Bill to Allow Baltimore to Collect Millions in Taxes on Uber, Lyft Rides Moves Forward after Yearlong Delay

A bill that would allow Baltimore to collect millions in taxes on Uber and Lyft rides — which went a year without a hearing due to the political upheaval following the resignation of ex-Mayor Catherine E. Pugh — was approved by the City Council’s Taxation, Finance and Economic Development committee Thursday.

The rideshare tax bill will be heard by the full council on Jan. 27 and is expected to pass. Mayor Bernard C. “Jack” Young plans to sign it “as soon as it crosses his desk,” according to spokesman Lester Davis.

After Pugh resigned, the council committee postponed the hearing on the bill in October to allow new City Council President Brandon Scott to be briefed on the details. The committee voted Thursday to approve the 25-cent tax, but not double it, which was recommended by the city finance department to cover plunging parking revenues blamed partly on increased ridesharing.

Baltimore has collected no taxes on an estimated 9 million Uber and Lyft rides per year despite a 2015 state law enabling it to do so, costing the city roughly $2.1 million in revenue annually, assuming a 25-cent tax, according to the city Department of Finance.

The state law was amended in 2016, requiring the city to update its law to begin taxing the companies.
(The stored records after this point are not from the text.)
-- ==== Sys2Proof/Machine/Routes.lean ====
section
/-! DEFINITION. The routes packets take round furrows (R187 to R191). -/

namespace Sys2Proof.Machine

/-- A position lies in a furrow. -/
def Furrow.covers (f : Furrow) (t : TileId) : Bool :=
  decide (f.x0 ≤ t.x) && decide (t.x ≤ f.x1) && decide (f.y0 ≤ t.y) && decide (t.y ≤ f.y1)

/-- The class a packet takes (R187): 0 east, 1 west, 2 north, 3 south. -/
def travelClass (a b : TileId) : Nat :=
  if a.x < b.x then 0 else if b.x < a.x then 1 else if a.y ≤ b.y then 2 else 3

/-- Whether, and where, a packet moves next. -/
inductive Hop where
  | go (to_ : TileId) (cls : Nat) (det : Option Detour)
  | here
  | refuse
  deriving DecidableEq, Repr, Inhabited

/-- The position next in a direction: class 0 east, 1 west, 2 north, 3 south. -/
def stepTo (t : TileId) (d : Nat) : TileId :=
  if d = 0 then ⟨t.x + 1, t.y⟩ else if d = 1 then ⟨t.x - 1, t.y⟩ else if d = 2 then ⟨t.x, t.y + 1⟩ else ⟨t.x, t.y - 1⟩

/-- The class a packet has on its main lane: it changes once, when its x distance first becomes 0 (R187). -/
def mainClass (cls : Nat) (a b : TileId) : Nat :=
  if cls < 2 ∧ a.x = b.x then (if a.y ≤ b.y then 2 else 3) else cls

/-- The side a packet chooses at a furrow, true for north or east; none where both sides lie beyond the array (R188, R189). -/
def sideFor (f : Furrow) (cls : Nat) (a b : TileId) : Option Bool :=
  if cls < 2 then
    let up := decide (f.y1 < 839)
    let down := decide (0 < f.y0)
    if f.y1 < b.y then some true else if b.y < f.y0 then some false
    else if !up && !down then none
    else if !down then some true else if !up then some false
    else some (decide (f.y1 + 1 - a.y ≤ a.y + 1 - f.y0))
  else
    let right := decide (f.x1 < 799)
    let left := decide (0 < f.x0)
    if !right && !left then none
    else if !left then some true else if !right then some false
    else some (decide (f.x1 + 1 - a.x ≤ a.x + 1 - f.x0))

/-- The direction to move on a detour, or none where the packet returns to its main lane (R188, R189). -/
def detourDir (d : Detour) (cls : Nat) (a b : TileId) : Option Nat :=
  let f := d.furrow
  if cls < 2 then
    let r := if d.high then f.y1 + 1 else f.y0 - 1
    if !(a.y == r) then some (if a.y < r then 2 else 3)
    else if cls = 0 then (if a.x = f.x1 + 1 ∨ a.x = b.x then none else some 0)
    else (if a.x + 1 = f.x0 ∨ a.x = b.x then none else some 1)
  else
    let c := if d.high then f.x1 + 1 else f.x0 - 1
    let endRow := if cls = 2 then f.y1 + 1 else f.y0 - 1
    if a.y = endRow then (if a.x = b.x then none else some (if a.x < b.x then 0 else 1))
    else if a.x = c then some (if cls = 2 then 2 else 3)
    else some (if a.x < c then 0 else 1)

/-- The next hop of a packet at a under a list of furrows (R187 to R190). The fuel bounds furrows met at one tile. -/
def nextHop (fs : List Furrow) : Nat → Nat → Option Detour → TileId → TileId → Hop
  | 0, _, _, _, _ => .refuse
  | n + 1, cls, det, a, b =>
    if a = b then .here
    else
      match det with
      | some d =>
        match detourDir d cls a b with
        | some k => .go (stepTo a k) cls (some d)
        | none => nextHop fs n (mainClass cls a b) none a b
      | none =>
        let cls := mainClass cls a b
        let p := stepTo a cls
        match fs.find? (fun f => f.covers p) with
        | none => .go p cls none
        | some f =>
          if f.covers b then .refuse
          else
            match sideFor f cls a b with
            | none => .refuse
            | some high => nextHop fs n cls (some { furrow := f, high := high }) a b

/-- The positions of a route, its end included; none where it is refused. -/
def routePath (fs : List Furrow) : Nat → Nat → Option Detour → TileId → TileId → Option (List TileId)
  | 0, _, _, _, _ => none
  | n + 1, cls, det, a, b =>
    match nextHop fs 4 cls det a b with
    | .here => some []
    | .refuse => none
    | .go p c d => (routePath fs n c d p b).map (fun r => p :: r)

/-- The routed path from a to b under a list of furrows. -/
def pathOf (fs : List Furrow) (a b : TileId) : Option (List TileId) := routePath fs 4000 (travelClass a b) none a b

/-- The axis of a hop: true along x. -/
def alongX (a b : TileId) : Bool := !(a.x == b.x)

/-- Turns of a path that starts at a. -/
def turnsOf : TileId → List TileId → Nat
  | a, b :: c :: r => (if alongX a b == alongX b c then 0 else 1) + turnsOf b (c :: r)
  | _, _ => 0

end Sys2Proof.Machine
end

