-- ==== Sys2Proof/Machine/CoreOps.lean ====
section
/-! DEFINITION. The control core's shared operations: the Xkyoro word and its legality (R40), completing, stalling and halting an instruction (R37 to R42), and register access of the core. -/

namespace Sys2Proof.Machine

/-- The encoding of an Xkyoro instruction: opcode, funct3, sub-operation, the mod bits it defines, and whether rs1 and rs2 are used (R43 to R47). -/
structure XEnc where
  opcode : Nat
  funct3 : Nat
  sub : Nat
  mods : Nat
  rs1 : Bool
  rs2 : Bool
  deriving DecidableEq, Repr, Inhabited

/-- The catalogue's encodings (R43 to R47). -/
def XOp.enc : XOp → XEnc
  | .qopen => ⟨0x0B, 0, 0, 0, true, true⟩
  | .qclose => ⟨0x0B, 0, 1, 1, true, false⟩
  | .qsend => ⟨0x0B, 0, 2, 0, true, true⟩
  | .qtrysend => ⟨0x0B, 0, 3, 0, true, true⟩
  | .qrecv => ⟨0x0B, 0, 4, 0, true, true⟩
  | .qtryrecv => ⟨0x0B, 0, 5, 0, true, true⟩
  | .qselect => ⟨0x0B, 0, 6, 3, true, false⟩
  | .qstat => ⟨0x0B, 0, 7, 0, false, false⟩
  | .swait => ⟨0x0B, 1, 0, 0, true, false⟩
  | .ssignal => ⟨0x0B, 1, 1, 3, true, true⟩
  | .sfence => ⟨0x0B, 1, 2, 3, false, false⟩
  | .sread => ⟨0x0B, 1, 3, 0, true, false⟩
  | .fpush => ⟨0x2B, 0, 0, 1, true, true⟩
  | .fsteal => ⟨0x2B, 0, 1, 0, true, false⟩
  | .fwait => ⟨0x2B, 0, 2, 0, true, false⟩
  | .hset => ⟨0x2B, 1, 0, 0, true, true⟩
  | .hclr => ⟨0x2B, 1, 1, 0, true, false⟩
  | .ldt => ⟨0x2B, 1, 2, 1, true, false⟩
  | .stt => ⟨0x2B, 1, 3, 1, true, true⟩
  | .tfill => ⟨0x2B, 1, 4, 1, true, true⟩
  | .dload => ⟨0x5B, 0, 0, 1, true, true⟩
  | .dswitch => ⟨0x5B, 0, 1, 1, true, false⟩
  | .dpurge => ⟨0x5B, 0, 2, 0, true, false⟩
  | .dsample => ⟨0x5B, 0, 3, 0, true, true⟩
  | .wopen => ⟨0x7B, 0, 0, 0, true, true⟩
  | .wclose => ⟨0x7B, 0, 1, 0, true, false⟩
  | .xput => ⟨0x7B, 0, 2, 1, true, true⟩
  | .xget => ⟨0x7B, 0, 3, 0, true, true⟩

/-- All Xkyoro instructions. -/
def allXOps : List XOp :=
  [.qopen, .qclose, .qsend, .qtrysend, .qrecv, .qtryrecv, .qselect, .qstat, .swait, .ssignal, .sfence, .sread,
   .fpush, .fsteal, .fwait, .hset, .hclr, .ldt, .stt, .tfill, .dload, .dswitch, .dpurge, .dsample,
   .wopen, .wclose, .xput, .xget]

/-- The stall family of STALL_STATUS (R66). -/
def XOp.family : XOp → Nat
  | .qopen | .qclose | .qsend | .qtrysend | .qrecv | .qtryrecv | .qselect | .qstat => 1
  | .swait | .ssignal | .sfence | .sread => 2
  | .fpush | .fsteal | .fwait => 3
  | .hset | .hclr | .ldt | .stt | .tfill => 4
  | .dload | .dswitch | .dpurge | .dsample | .wopen | .wclose | .xput | .xget => 5

/-- The instruction word of an Xkyoro instruction (R40). -/
def xword (op : XOp) (a : XArgs) : Word :=
  let e := op.enc
  word [(e.sub, 28), (a.mods, 25), (a.rs2, 20), (a.rs1, 15), (e.funct3, 12), (a.rd, 7), (e.opcode, 0)]

/-- R40: no undefined mod bit, and x0 where an operand is unused. -/
def XOp.legal (op : XOp) (a : XArgs) : Bool :=
  let e := op.enc
  (a.mods &&& (7 - e.mods)) == 0 && (e.rs1 || a.rs1 == 0) && (e.rs2 || a.rs2 == 0)

/-- The Xkyoro instruction and operands a word spells, if R40 lets it name one. -/
def xdecode (w : Word) : Option (XOp × XArgs) :=
  if bit w 31 then none
  else
    match allXOps.find? (fun op => op.enc.opcode == bits w 6 0 && op.enc.funct3 == bits w 14 12 && op.enc.sub == bits w 30 28) with
    | none => none
    | some op =>
      let a : XArgs := { rd := bits w 11 7, rs1 := bits w 19 15, rs2 := bits w 24 20, mods := bits w 27 25 }
      if op.legal a then some (op, a) else none

/-- The core issues: it is not halted or stalled, its tile is present and its field's clock runs. -/
def State.coreReady (s : State) (t : TileId) : Bool :=
  let tl := s.tile t
  !tl.core.halted && tl.core.stall.isNone && tl.present && s.clocked t

/-- The core's instruction retires: pc past its len bytes, instret and the issue cycles advance (R35, R36). -/
def Tile.retire (tl : Tile) (len cost : Nat) : Tile :=
  { tl with core := { tl.core with
    pc := tl.core.pc + BitVec.ofNat 32 len, stall := none,
    instret := tl.core.instret + 1, cost := tl.core.cost + cost } }

/-- rd of a status-returning instruction (R41). -/
def statusWord (st v : Nat) : Word := word [(v % 2 ^ 24, 0), (st % 256, 24)]

/-- Thatch stops as the swait completes; once it has engaged, the issue ceiling starts at the level at release, at least 1, and the field's thatch flag is set (R342). -/
def State.endThatch (s : State) (t : TileId) : State :=
  let a := (s.tile t).act
  if a.engaged then
    (s.modTile t (fun tl => { tl with act := { a with running := false, engaged := false, ceiling := max 1 a.level, level := 0, stepAt := s.time } })).modField
      (fieldOf t) (fun fd => { fd with pwr := { fd.pwr with bvThatch := true } })
  else s

/-- The core is stalled in swait. -/
def Tile.inSwait (tl : Tile) : Bool :=
  match tl.core.stall with
  | some k => k.op == .swait
  | none => false

/-- Complete an Xkyoro instruction with a status and a value (R41). -/
def State.finish (s : State) (t : TileId) (a : XArgs) (st v cost : Nat) : State :=
  (if (s.tile t).inSwait then s.endThatch t else s).modTile t (fun tl => (tl.setReg a.rd (statusWord st v)).retire 4 cost)

/-- Complete ldt or qstat: a full word in rd, the status in LAST_STATUS (R41). -/
def State.finishRaw (s : State) (t : TileId) (a : XArgs) (st : Nat) (v : Word) (cost : Nat) : State :=
  s.modTile t (fun tl =>
    let tl := (tl.setReg a.rd v).retire 4 cost
    { tl with core := { tl.core with lastStatus := st } })

/-- Stall the core in an instruction; a stall already under way keeps its start (R37, R38). -/
def State.stallOn (s : State) (t : TileId) (op : XOp) (a : XArgs) (w : StallWait) (obj : Nat) : State :=
  let since := match (s.tile t).core.stall with
    | some st => st.since
    | none => s.run t
  s.modTile t (fun tl => { tl with core := { tl.core with
    stall := some { op := op, a := a, wait := w, obj := obj, since := since } } })

/-- Halt with BAD_ARGUMENT: the instruction word and the offending value (R42, R67). -/
def State.badArg (s : State) (t : TileId) (op : XOp) (a : XArgs) (v : Word) : State :=
  s.raise t 0 fcBadArgument (xword op a) v

/-- Issue an Xkyoro instruction: nothing where the core does not issue, an illegal-instruction halt under R40, else its body. -/
def issue (op : XOp) (body : TileId → XArgs → State → State) (t : TileId) (a : XArgs) (s : State) : State :=
  if s.coreReady t then
    if op.legal a then body t a s
    else s.raise t 0 fcIllegal (xword op a) 0
  else s

/-- The first operand register's value. -/
def State.rs1 (s : State) (t : TileId) (a : XArgs) : Word := (s.tile t).reg a.rs1

/-- The second operand register's value. -/
def State.rs2 (s : State) (t : TileId) (a : XArgs) : Word := (s.tile t).reg a.rs2

/-- An image address in a register that R42 accepts: aligned to the image's size and wholly in scratchpad. -/
def imageOk (o n : Nat) : Bool := o % n == 0 && inSp o n

/-- The core is stalled in this instruction, waiting for an answer about this object. -/
def Tile.awaiting (tl : Tile) (op : XOp) (obj : Nat) : Option Stall :=
  match tl.core.stall with
  | some st => if st.op = op ∧ st.obj = obj ∧ st.wait = .answer then some st else none
  | none => none

end Sys2Proof.Machine
end

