/-- SOURCE_FIRE (R164): an armed source of the active slot with fewer than W firings open enters the ready list. -/
def execSourceFire (t : TileId) (slot node : Nat) (s : State) : Out :=
  let tl := s.tile t
  let sl := tl.slot slot
  .next (match sl.image with
    | none => s
    | some im =>
      let n := nth sl.nodes node ({} : NodeSt)
      if (im.node node).kind == 3 && decide (node < im.nodes.length) && !(sl.armed == 0) && tl.fold.active == slot && !tl.frozen &&
          tl.present && s.clocked t && decide (n.openCount < (im.node node).window) && decide (tl.fold.ready.length < 32) then
        let tl := tl.setSlot slot { sl with armed := sl.armed - 1, nodes := sl.nodes.set node { n with next := (n.next + 1) % iterMod } }
        s.setTile t { tl with fold := { tl.fold with ready := tl.fold.ready ++ [(slot, node, n.next)] } }
      else s)

/-- SLOT_ARM (R164, R168): a write adds to the armed count, saturating. -/
def execSlotArm (t : TileId) (w : Writer) (slot n : Nat) (s : State) : Out :=
  let tl := s.tile t
  let sl := tl.slot slot
  .next (if coreOrFc w && decide (slot < 8) then
      s.setTile t (tl.setSlot slot { sl with armed := satAdd (iterMod - 1) sl.armed (n % iterMod) })
    else s)

/-! ## Retries and watchdog -/

/-- The node of an image that owns an emit entry. -/
def Image.owner (im : Image) (k : Nat) : Nat :=
  (firstBelow im.nodes.length (fun n => decide ((im.node n).outFirst ≤ k) && decide (k < (im.node n).outFirst + (im.node n).outCount))).getD 0

/-- A fault about an emitted token (R165): slot, node and emit, the flag of EMIT_LOST in bit 31, and the firing's iteration. -/
def State.emitFault (s : State) (t : TileId) (code : Nat) (b : TokenBody) (iter top : Nat) : State :=
  let node := match ((s.tile t).slot b.slot).image with
    | some im => im.owner b.emit
    | none => 0
  s.raise t 9 code (word [(b.slot, 0), (node, 3), (b.emit, 6), (top, 31)]) (BitVec.ofNat 32 iter)

/-- Cycles between two sendings of a refused token (R153). -/
def retryGap : Nat := 64

/-- A token's answer at its sender (R152, R153, R165): RETRY holds it for its next sending; any other answer ends it, and a refusal is a fault of unit 9. -/
def State.tokenAnswer (s : State) (t : TileId) (h : Hdr) (b : TokenBody) (code : Nat) : State :=
  let tl := s.tile t
  let mine (k : HeldTok) : Bool := k.body == b && k.h.tag == h.tag
  match tl.sync.writes.find? (fun w => w.tag == h.tag && w.re == .token b) with
  | none => s
  | some w =>
    if code = stRetry then
      let due := s.cycles t + retryGap
      if tl.fold.held.any mine then
        s.setTile t { tl with fold := { tl.fold with held := tl.fold.held.map (fun k => if mine k then { k with sent := false, due := due } else k) } }
      else
        let emits := match (tl.slot b.slot).image with | some im => im.emits | none => []
        let hd : Hdr := { src := .tile t, dst := w.dst, dstGen := (nth emits b.emit default).dstGen, tag := h.tag }
        let k : HeldTok := { h := hd, body := b, iter := w.iter, since := s.run t, due := due, sent := false }
        s.setTile t { tl with fold := { tl.fold with held := tl.fold.held ++ [k] } }
    else
      let tl := tl.settle h.tag (.token b) (code == stOk)
      let s := s.setTile t { tl with fold := { tl.fold with held := tl.fold.held.filter (fun k => !mine k) } }
      if code = stOk then s
      else if code = stRefused then s.emitFault t 0x070A b w.iter 0
      else s.emitFault t 0x0708 b w.iter (if code = stPeerLost then 0 else 1)
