/-- MONITOR_MODE_SWITCH (R319): at S every field that holds the order enters or leaves; leaving pauses injection until S + 512 and the distance table is due again (R207). -/
def execMonitorModeSwitch (s : State) : Out :=
  let leaving := (upto 56).filterMap (fun f => (s.field f).orderDue 3 s.time)
  let s1 := (upto 56).foldl State.monitorField s
  .next (match leaving with
    | [] => s1
    | o :: _ => { s1 with mesh := { s1.mesh with holdUntil := o.at_ + 512, distDue := true } })

/-- MONITOR_STEER_EPOCH (R318): low is the lowest margin level of the epoch. -/
def execMonitorSteerEpoch (f low : Nat) (s : State) : Out :=
  let fd := s.field f
  let c := fd.clk
  .next (if !(c.monitor && fd.counting) then s
    else if low ≤ 2 then
      (if c.op < 15 then s.relockTo f (c.op + 1) s.time else s.setField f { fd with clk := { c with low16 := 0 } })
    else if 6 ≤ low then
      (if 16 ≤ c.low16 + 1 ∧ max c.ceiling fd.slowest < c.op then s.relockTo f (c.op - 1) s.time
       else s.setField f { fd with clk := { c with low16 := c.low16 + 1 } })
    else s.setField f { fd with clk := { c with low16 := 0 } })

end Sys2Proof.Machine
end

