/-- TILE_REC (R379). -/
def State.recWord (s : State) (f i : Nat) : Word :=
  let r := (s.field f).svc.recs.getD i {}
  let tl := s.tile (localTile f i)
  let st := match tl.st with
    | .off => 0 | .quarantine => 1 | .admitted => 2 | .halted => 3 | .hole => 4
  word [(tl.gen, 0), (r.result, 16), (b2n tl.shadow, 24), (st, 25), (r.fails, 28)]

/-- Service block (R379). -/
def State.svcReg (s : State) (f o : Nat) : Word :=
  let v := (s.field f).svc
  if o = 0xA000 then v.stateWord
  else if o = 0xA004 then v.countsWord
  else if o = 0xA008 then s.admittedWord f
  else if o = 0xA00C then v.firstWord
  else if o = 0xA010 then v.profileInfo
  else if o = 0xA014 then v.age
  else 0

/-- BOUND_VOID of the mesh block (R208). -/
def FieldMesh.voidBits (m : FieldMesh) : Nat := b2n m.bvVc0 + 2 * b2n m.bvMap + 4 * b2n m.bvPartition

/-- Any bound-void flag of a field is set (R402, R484). -/
def Field.anyVoid (fd : Field) : Bool :=
  !(fd.mesh.voidBits == 0) || !(fd.clk.voidBits == 0) || !(fd.pwr.voidBits == 0) || fd.flt.switchLate

/-- Fault block (R484). -/
def State.faultReg (s : State) (f o : Nat) : Word :=
  let fd := s.field f
  let l := fd.flt
  if o = 0xB000 then word [(l.next, 0), (l.count, 6), (b2n l.overflow, 15), ((s.haltedIn f).length, 16)]
  else if o = 0xB004 then word [(l.tail, 0)]
  else if o = 0xB008 then
    word [(b2n (!(fd.mesh.voidBits == 0)), 0), (b2n (!(fd.clk.voidBits == 0)), 1), (b2n (!(fd.pwr.voidBits == 0)), 2), (b2n l.switchLate, 3)]
  else if 0xB100 ≤ o ∧ o < 0xB900 then
    match l.entries.find ((o - 0xB100) / 32) with
    | some e =>
      let r := o % 32
      if r = 0 then e.fault else if r = 4 then word [(tileDetail e.tile, 0)] else if r = 8 then word [(e.gen, 0)]
      else if r = 12 then e.info0 else if r = 16 then e.info1 else if r = 20 then e.pc
      else if r = 24 then BitVec.ofNat 32 e.time else BitVec.ofNat 32 (e.time / 2 ^ 32)
    | none => 0
  else if 0xC000 ≤ o ∧ o < 0xC5DC then
    word ((upto 32).map (fun b => (b2n (l.haltVec.contains (32 * ((o - 0xC000) / 4) + b)), b)))
  else 0

/-- A register of field f's controller by its offset in space 0x2; a reserved or write-only one reads 0 (R6, R7). -/
def State.fcReg (s : State) (f o : Nat) : Word :=
  let fd := s.field f
  if o < 0x5000 then fd.mem.reg o
  else if o < 0x6000 then s.meshReg f o
  else if o < 0x7000 then fd.sync.reg o
  else if o < 0x8000 then (s.port f).reg o
  else if o < 0x9000 then s.clockReg f o
  else if o < 0x9100 then fd.powerReg f o
  else if o < 0xA000 then (if f = 0 ∨ f = 55 then fd.master.reg o else 0)
  else if o < 0xB000 then s.svcReg f o
  else if o < 0x10000 then s.faultReg f o
  else if o < 0x10000 + 48000 then fd.mem.profiles.getD ((o - 0x10000) / 4) 0
  else if o < 0x20000 then 0
  else if o < 0x30000 then fd.syncRec f o
  else if o < 0x30000 + 48000 then s.recWord f ((o - 0x30000) / 4)
  else if o < 0x40000 then 0
  else if o < 0x40000 + 192000 then s.routerReg f o
  else if o < 0x80000 then 0
  else if o < 0x90800 then (s.port f).tableReg o
  else 0

/-! ## Writing -/

/-- The writers of the W1C fields: the conductor and Hedgerow. -/
def condOrHedge : Writer → Bool
  | .conductor | .hedgerow => true
  | .core | .fc | .master | .host _ => false

/-- Write the memory block (R124): the conductor alone. -/
def FieldMem.write (m : FieldMem) (o : Nat) (val : Word) : FieldMem :=
  if o = 0x4000 then { m with derateC := bits val 15 8, scrubStep := bits val 7 0 }
  else if o = 0x4008 then { m with ceSp := 0 }
  else if o = 0x400C then { m with ceTm := 0 }
  else if o = 0x4010 then { m with ue := 0 }
  else if 0x10000 ≤ o ∧ o < 0x10000 + 48000 then { m with profiles := m.profiles.put ((o - 0x10000) / 4) val }
  else m

/-- Write PORT_CTRL: enable set wakes the port, enable cleared takes it down, and relay takes force on an UP port (R268, R269, R286). -/
def State.portCtrl (s : State) (p : Nat) (val : Word) : State :=
  let s := s.modPort p (fun v => { v with ctrl := masked val 0xFFF8FFFF, relayOn := (v.state == 4 || v.state == 5) && bit val 30 })
  if bit val 31 then s.portWake p else s.portDown p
Pugh, who received $2,000 in political contributions from Lyft in 2016, did not introduce the bill to do so until January 2019.

[Opinion] Baltimore can’t afford to leave any more money on the table »
Revenues from the city’s parking tax, meters and city-owned garages, meanwhile, have plunged a collective $4.1 million, or about 6%, in the past two years, according to the finance department, which called the growth of rideshare “one of the factors explaining the recent sharp decline.”

Uber and Lyft pay a 25-cent tax on each ride originating in Annapolis, Brunswick, Frederick, Montgomery County, Prince George’s County and Ocean City due to local laws in those municipalities. State law exempts the city from a 25-cent cap in other jurisdictions.

Uber, which charged Baltimore riders 25 cents extra for nearly a year in anticipation of having to pay a similar tax, instead began crediting them with Uber Cash in recent weeks for a “city-specific fee” that was “ultimately not collected by the city.”